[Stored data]
-- ==== Sys2Proof/Laws/Keeps/Mailbox.lean ====
section
/-! SUPPORT. The operations of Mailbox keep the queue and a sound state. -/

set_option Elab.async false

namespace Sys2Proof.Machine

set_option linter.unreachableTactic false
set_option linter.unusedTactic false
set_option linter.unusedVariables false

theorem State.answerMbx_keeps (p : Port) (op code : Nat) (l : List Nat) {m₀ : Nat} {u₀ s : State} (hk : Keeps m₀ u₀ s) (hm : Parts m₀ 2097152 := by first | decide | exact Parts.sub (by assumption) (by decide)) : Keeps m₀ u₀ (State.answerMbx s p op code l) := by
  unfold State.answerMbx
  try extract_lets
  repeat' first
    | exact Parts.sub hm (by decide)
    | with_reducible exact hk
    | with_reducible exact Keeps.refl _ _
    | with_reducible apply State.emit_keeps
    | with_reducible apply Keeps.ite
    | with_reducible apply Keeps.iteSnd
    | with_reducible apply Keeps.iteFst
    | refine Keeps.sndOf (by assumption) ?_
    | refine Keeps.fstOf (by assumption) ?_
    | with_reducible assumption
    | with_reducible exact fun _ w => w
    | with_reducible (intro _)
    | split
    | extract_lets
    | dsimp +zetaDelta only

theorem execIdentifyMemoryDevice_keeps (p : Port) {m₀ : Nat} {u₀ s : State} (hk : Keeps m₀ u₀ s) (hm : Parts m₀ 2097152 := by first | decide | exact Parts.sub (by assumption) (by decide)) : KeepsOut m₀ u₀ (execIdentifyMemoryDevice p s) := by
  unfold execIdentifyMemoryDevice
  try extract_lets
  repeat' first
    | exact Parts.sub hm (by decide)
    | with_reducible exact hk
    | with_reducible exact Keeps.refl _ _
    | with_reducible apply State.answerMbx_keeps
    | with_reducible apply ok_keeps
    | with_reducible apply KeepsOut.next
    | with_reducible apply Keeps.ite
    | with_reducible apply KeepsOut.ite
    | with_reducible apply Keeps.iteSnd
    | with_reducible apply Keeps.iteFst
    | refine Keeps.sndOf (by assumption) ?_
    | refine Keeps.fstOf (by assumption) ?_
    | with_reducible assumption
    | with_reducible exact fun _ w => w
    | with_reducible (intro _)
    | split
    | extract_lets
    | dsimp +zetaDelta only

theorem execGetHealthInfo_keeps (p : Port) {m₀ : Nat} {u₀ s : State} (hk : Keeps m₀ u₀ s) (hm : Parts m₀ 2097152 := by first | decide | exact Parts.sub (by assumption) (by decide)) : KeepsOut m₀ u₀ (execGetHealthInfo p s) := by
  unfold execGetHealthInfo
  try extract_lets
  repeat' first
    | exact Parts.sub hm (by decide)
    | with_reducible exact hk
    | with_reducible exact Keeps.refl _ _
    | with_reducible apply State.answerMbx_keeps
    | with_reducible apply ok_keeps
    | with_reducible apply KeepsOut.next
    | with_reducible apply Keeps.ite
    | with_reducible apply KeepsOut.ite
    | with_reducible apply Keeps.iteSnd
    | with_reducible apply Keeps.iteFst
    | refine Keeps.sndOf (by assumption) ?_
    | refine Keeps.fstOf (by assumption) ?_
    | with_reducible assumption
    | with_reducible exact fun _ w => w
    | with_reducible (intro _)
    | split
    | extract_lets
    | dsimp +zetaDelta only

theorem execGetShutdownState_keeps (p : Port) {m₀ : Nat} {u₀ s : State} (hk : Keeps m₀ u₀ s) (hm : Parts m₀ 2097152 := by first | decide | exact Parts.sub (by assumption) (by decide)) : KeepsOut m₀ u₀ (execGetShutdownState p s) := by
  unfold execGetShutdownState
  try extract_lets
  repeat' first
    | exact Parts.sub hm (by decide)
    | with_reducible exact hk
    | with_reducible exact Keeps.refl _ _
    | with_reducible apply State.answerMbx_keeps
    | with_reducible apply ok_keeps
    | with_reducible apply KeepsOut.next
    | with_reducible apply Keeps.ite
    | with_reducible apply KeepsOut.ite
    | with_reducible apply Keeps.iteSnd
    | with_reducible apply Keeps.iteFst
    | refine Keeps.sndOf (by assumption) ?_
    | refine Keeps.fstOf (by assumption) ?_
    | with_reducible assumption
    | with_reducible exact fun _ w => w
    | with_reducible (intro _)
    | split
    | extract_lets
    | dsimp +zetaDelta only

theorem execSetShutdownState_keeps (p : Port) (v : BitVec 8) {m₀ : Nat} {u₀ s : State} (hk : Keeps m₀ u₀ s) (hm : Parts m₀ 2097664 := by first | decide | exact Parts.sub (by assumption) (by decide)) : KeepsOut m₀ u₀ (execSetShutdownState p v s) := by
  unfold execSetShutdownState
  try extract_lets
  repeat' first
    | exact Parts.sub hm (by decide)
    | with_reducible exact hk
    | with_reducible exact Keeps.refl _ _
    | with_reducible apply State.answerMbx_keeps
    | with_reducible apply State.set_keeps
    | with_reducible apply State.updMbx_keeps
    | with_reducible apply ok_keeps
    | with_reducible apply KeepsOut.next
    | with_reducible apply Keeps.ite
    | with_reducible apply KeepsOut.ite
    | with_reducible apply Keeps.iteSnd
    | with_reducible apply Keeps.iteFst
    | refine Keeps.sndOf (by assumption) ?_
    | refine Keeps.fstOf (by assumption) ?_
    | with_reducible assumption
    | with_reducible exact fun _ w => w
    | with_reducible (intro _)
    | split
    | extract_lets
    | dsimp +zetaDelta only

theorem execGetSupportedLogs_keeps (p : Port) {m₀ : Nat} {u₀ s : State} (hk : Keeps m₀ u₀ s) (hm : Parts m₀ 2097152 := by first | decide | exact Parts.sub (by assumption) (by decide)) : KeepsOut m₀ u₀ (execGetSupportedLogs p s) := by
  unfold execGetSupportedLogs
  try extract_lets
  repeat' first
    | exact Parts.sub hm (by decide)
    | with_reducible exact hk
    | with_reducible exact Keeps.refl _ _
    | with_reducible apply State.answerMbx_keeps
    | with_reducible apply ok_keeps
    | with_reducible apply KeepsOut.next
    | with_reducible apply Keeps.ite
    | with_reducible apply KeepsOut.ite
    | with_reducible apply Keeps.iteSnd
    | with_reducible apply Keeps.iteFst
    | refine Keeps.sndOf (by assumption) ?_
    | refine Keeps.fstOf (by assumption) ?_
    | with_reducible assumption
    | with_reducible exact fun _ w => w
    | with_reducible (intro _)
    | split
    | extract_lets
    | dsimp +zetaDelta only

theorem execGetLog_keeps (p : Port) {m₀ : Nat} {u₀ s : State} (hk : Keeps m₀ u₀ s) (hm : Parts m₀ 2097152 := by first | decide | exact Parts.sub (by assumption) (by decide)) : KeepsOut m₀ u₀ (execGetLog p s) := by
  unfold execGetLog
  try extract_lets
  repeat' first
    | exact Parts.sub hm (by decide)
    | with_reducible exact hk
    | with_reducible exact Keeps.refl _ _
    | with_reducible apply State.answerMbx_keeps
    | with_reducible apply ok_keeps
    | with_reducible apply KeepsOut.next
    | with_reducible apply Keeps.ite
    | with_reducible apply KeepsOut.ite
    | with_reducible apply Keeps.iteSnd
    | with_reducible apply Keeps.iteFst
    | refine Keeps.sndOf (by assumption) ?_
    | refine Keeps.fstOf (by assumption) ?_
    | with_reducible assumption
    | with_reducible exact fun _ w => w
    | with_reducible (intro _)
    | split
    | extract_lets
    | dsimp +zetaDelta only

theorem execGetEventRecords_keeps (p : Port) {m₀ : Nat} {u₀ s : State} (hk : Keeps m₀ u₀ s) (hm : Parts m₀ 2097152 := by first | decide | exact Parts.sub (by assumption) (by decide)) : KeepsOut m₀ u₀ (execGetEventRecords p s) := by
  unfold execGetEventRecords
  try extract_lets
  repeat' first
    | exact Parts.sub hm (by decide)
    | with_reducible exact hk
    | with_reducible exact Keeps.refl _ _
    | with_reducible apply State.answerMbx_keeps
    | with_reducible apply ok_keeps
    | with_reducible apply KeepsOut.next
    | with_reducible apply Keeps.ite
    | with_reducible apply KeepsOut.ite
    | with_reducible apply Keeps.iteSnd
    | with_reducible apply Keeps.iteFst
    | refine Keeps.sndOf (by assumption) ?_
    | refine Keeps.fstOf (by assumption) ?_
    | with_reducible assumption
    | with_reducible exact fun _ w => w
    | with_reducible (intro _)
    | split
    | extract_lets
    | dsimp +zetaDelta only

theorem execClearEventRecords_keeps (p : Port) (h : Option (BitVec 16)) {m₀ : Nat} {u₀ s : State} (hk : Keeps m₀ u₀ s) (hm : Parts m₀ 2097664 := by first | decide | exact Parts.sub (by assumption) (by decide)) : KeepsOut m₀ u₀ (execClearEventRecords p h s) := by
  unfold execClearEventRecords
  try extract_lets
  repeat' first
    | exact Parts.sub hm (by decide)
    | with_reducible exact hk
    | with_reducible exact Keeps.refl _ _
    | with_reducible apply State.answerMbx_keeps
    | with_reducible apply State.set_keeps
    | with_reducible apply State.updMbx_keeps
    | with_reducible apply ok_keeps
    | with_reducible apply KeepsOut.next
    | with_reducible apply Keeps.ite
    | with_reducible apply KeepsOut.ite
    | with_reducible apply Keeps.iteSnd
    | with_reducible apply Keeps.iteFst
    | refine Keeps.sndOf (by assumption) ?_
    | refine Keeps.fstOf (by assumption) ?_
    | with_reducible assumption
    | with_reducible exact fun _ w => w
    | with_reducible (intro _)
    | split
    | extract_lets
    | dsimp +zetaDelta only

theorem execGetTimestamp_keeps (p : Port) {m₀ : Nat} {u₀ s : State} (hk : Keeps m₀ u₀ s) (hm : Parts m₀ 2097152 := by first | decide | exact Parts.sub (by assumption) (by decide)) : KeepsOut m₀ u₀ (execGetTimestamp p s) := by
  unfold execGetTimestamp
  try extract_lets
  repeat' first
    | exact Parts.sub hm (by decide)
    | with_reducible exact hk
    | with_reducible exact Keeps.refl _ _
    | with_reducible apply State.answerMbx_keeps
    | with_reducible apply ok_keeps
    | with_reducible apply KeepsOut.next
    | with_reducible apply Keeps.ite
    | with_reducible apply KeepsOut.ite
    | with_reducible apply Keeps.iteSnd
    | with_reducible apply Keeps.iteFst
    | refine Keeps.sndOf (by assumption) ?_
    | refine Keeps.fstOf (by assumption) ?_
    | with_reducible assumption
    | with_reducible exact fun _ w => w
    | with_reducible (intro _)
    | split
    | extract_lets
    | dsimp +zetaDelta only

theorem execSetTimestamp_keeps (p : Port) (ns : BitVec 64) {m₀ : Nat} {u₀ s : State} (hk : Keeps m₀ u₀ s) (hm : Parts m₀ 2097677 := by first | decide | exact Parts.sub (by assumption) (by decide)) : KeepsOut m₀ u₀ (execSetTimestamp p ns s) := by
  unfold execSetTimestamp
  try extract_lets
  repeat' first
    | exact Parts.sub hm (by decide)
    | with_reducible exact hk
    | with_reducible exact Keeps.refl _ _
    | with_reducible apply State.answerMbx_keeps
    | with_reducible apply State.set_keeps
    | with_reducible apply State.updMbx_keeps
    | with_reducible apply State.wallTime_keeps
    | with_reducible apply ok_keeps
    | with_reducible apply KeepsOut.next
    | with_reducible apply Keeps.ite
    | with_reducible apply KeepsOut.ite
    | with_reducible apply Keeps.iteSnd
    | with_reducible apply Keeps.iteFst
    | refine Keeps.sndOf (by assumption) ?_
    | refine Keeps.fstOf (by assumption) ?_
    | with_reducible assumption
    | with_reducible exact fun _ w => w
    | with_reducible (intro _)
    | split
    | extract_lets
    | dsimp +zetaDelta only

theorem execGetFwInfo_keeps (p : Port) {m₀ : Nat} {u₀ s : State} (hk : Keeps m₀ u₀ s) (hm : Parts m₀ 2097152 := by first | decide | exact Parts.sub (by assumption) (by decide)) : KeepsOut m₀ u₀ (execGetFwInfo p s) := by
  unfold execGetFwInfo
  try extract_lets
  repeat' first
    | exact Parts.sub hm (by decide)
    | with_reducible exact hk
    | with_reducible exact Keeps.refl _ _
    | with_reducible apply State.answerMbx_keeps
    | with_reducible apply ok_keeps
    | with_reducible apply KeepsOut.next
    | with_reducible apply Keeps.ite
    | with_reducible apply KeepsOut.ite
    | with_reducible apply Keeps.iteSnd
    | with_reducible apply Keeps.iteFst
    | refine Keeps.sndOf (by assumption) ?_
    | refine Keeps.fstOf (by assumption) ?_
    | with_reducible assumption
    | with_reducible exact fun _ w => w
    | with_reducible (intro _)
    | split
    | extract_lets
    | dsimp +zetaDelta only

theorem execUnsupportedMailboxCommand_keeps (p : Port) (op : BitVec 16) {m₀ : Nat} {u₀ s : State} (hk : Keeps m₀ u₀ s) (hm : Parts m₀ 2097152 := by first | decide | exact Parts.sub (by assumption) (by decide)) : KeepsOut m₀ u₀ (execUnsupportedMailboxCommand p op s) := by
  unfold execUnsupportedMailboxCommand
  try extract_lets
  repeat' first
    | exact Parts.sub hm (by decide)
    | with_reducible exact hk
    | with_reducible exact Keeps.refl _ _
    | with_reducible apply State.answerMbx_keeps
    | with_reducible apply ok_keeps
    | with_reducible apply KeepsOut.next
    | with_reducible apply Keeps.ite
    | with_reducible apply KeepsOut.ite
    | with_reducible apply Keeps.iteSnd
    | with_reducible apply Keeps.iteFst
    | refine Keeps.sndOf (by assumption) ?_
    | refine Keeps.fstOf (by assumption) ?_
    | with_reducible assumption
    | with_reducible exact fun _ w => w
    | with_reducible (intro _)
    | split
    | extract_lets
    | dsimp +zetaDelta only

end Sys2Proof.Machine
end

# Brief
Show every line above in which the word "execGetLog" is found.

# Answer area
theorem execGetLog_keeps (p : Port) {m₀ : Nat} {u₀ s : State} (hk : Keeps m₀ u₀ s) (hm : Parts m₀ 2097152 := by first | decide | exact Parts.sub (by assumption) (by decide)) : KeepsOut m₀ u₀ (execGetLog p s) := by
  unfold execGetLog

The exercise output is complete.